= YOUR INSTRUCTIONS =
Each entry has to be set down again with no alteration.

[Dataset entries]
-- ==== Sys2Proof/Machine/IndexMemory.lean ====
section
/-! DEFINITION. Index register and memory instructions (spec/44_index_memory.md). Every address is checked
before any write (R170). -/

namespace Sys2Proof.Machine

/-- ANNN `LD I, nnn` (R172) -/
def execLdINnn (nnn : Addr12) (s : State) : Result := .next (s.setI (nnn.setWidth 16))

/-- FX1E `ADD I, Vx` (R175, R176) -/
def execAddIVx (x : Reg) (s : State) : Result :=
  let added := s.setI (indexOf (s.i.toNat + (s.getV x).toNat))
  match s.cfg.indexOverflow with
  | .new => .next (if indexOverflows s.i (s.getV x) then added.setVF 1 else added)
  | .old => .next added

/-- FX29 `LD F, Vx` (R178) -/
def execLdFVx (x : Reg) (s : State) : Result := .next (s.setI (s.glyphAddress (s.getV x)))

/-- FX33 `LD B, Vx` (R181) -/
def execLdBVx (x : Reg) (s : State) : Result :=
  match s.mem.store s.i.toNat (bcdDigits (s.getV x)) with
  | .error bad => raise s (.ldBVx x) .outOfBounds (some bad) none
  | .ok m => .next (s.setMem m)

/-- FX55 `LD [I], Vx` (R184) -/
def execLdMiVx (x : Reg) (s : State) : Result :=
  match s.mem.store s.i.toNat (s.firstV (x.val + 1)) with
  | .error bad => raise s (.ldMiVx x) .outOfBounds (some bad) none
  | .ok m => .next ((s.setMem m).setI (s.indexAfter x))

/-- FX65 `LD Vx, [I]` (R186) -/
def execLdVxMi (x : Reg) (s : State) : Result :=
  match s.mem.load s.i.toNat (x.val + 1) with
  | .error bad => raise s (.ldVxMi x) .outOfBounds (some bad) none
  | .ok bytes => .next ((s.loadV bytes).setI (s.indexAfter x))

end Sys2Proof.Machine
end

= COMPLETED EXERCISE =
-- ==== Sys2Proof/Machine/IndexMemory.lean ====
section
/-! DEFINITION. Index register and memory instructions (spec/44_index_memory.md). Every address is checked
before any write (R170). -/

namespace Sys2Proof.Machine

/-- ANNN `LD I, nnn` (R172) -/
def execLdINnn (nnn : Addr12) (s : State) : Result := .next (s.setI (nnn.setWidth 16))

/-- FX1E `ADD I, Vx` (R175, R176) -/
def execAddIVx (x : Reg) (s : State) : Result :=
  let added := s.setI (indexOf (s.i.toNat + (s.getV x).toNat))
  match s.cfg.indexOverflow with
  | .new => .next (if indexOverflows s.i (s.getV x) then added.setVF 1 else added)
  | .old => .next added

/-- FX29 `LD F, Vx` (R178) -/
def execLdFVx (x : Reg) (s : State) : Result := .next (s.setI (s.glyphAddress (s.getV x)))

/-- FX33 `LD B, Vx` (R181) -/
def execLdBVx (x : Reg) (s : State) : Result :=
  match s.mem.store s.i.toNat (bcdDigits (s.getV x)) with
  | .error bad => raise s (.ldBVx x) .outOfBounds (some bad) none
  | .ok m => .next (s.setMem m)

/-- FX55 `LD [I], Vx` (R184) -/
def execLdMiVx (x : Reg) (s : State) : Result :=
  match s.mem.store s.i.toNat (s.firstV (x.val + 1)) with
  | .error bad => raise s (.ldMiVx x) .outOfBounds (some bad) none
  | .ok m => .next ((s.setMem m).setI (s.indexAfter x))

/-- FX65 `LD Vx, [I]` (R186) -/
def execLdVxMi (x : Reg) (s : State) : Result :=
  match s.mem.load s.i.toNat (x.val + 1) with
  | .error bad => raise s (.ldVxMi x) .outOfBounds (some bad) none
  | .ok bytes => .next ((s.loadV bytes).setI (s.indexAfter x))

end Sys2Proof.Machine
end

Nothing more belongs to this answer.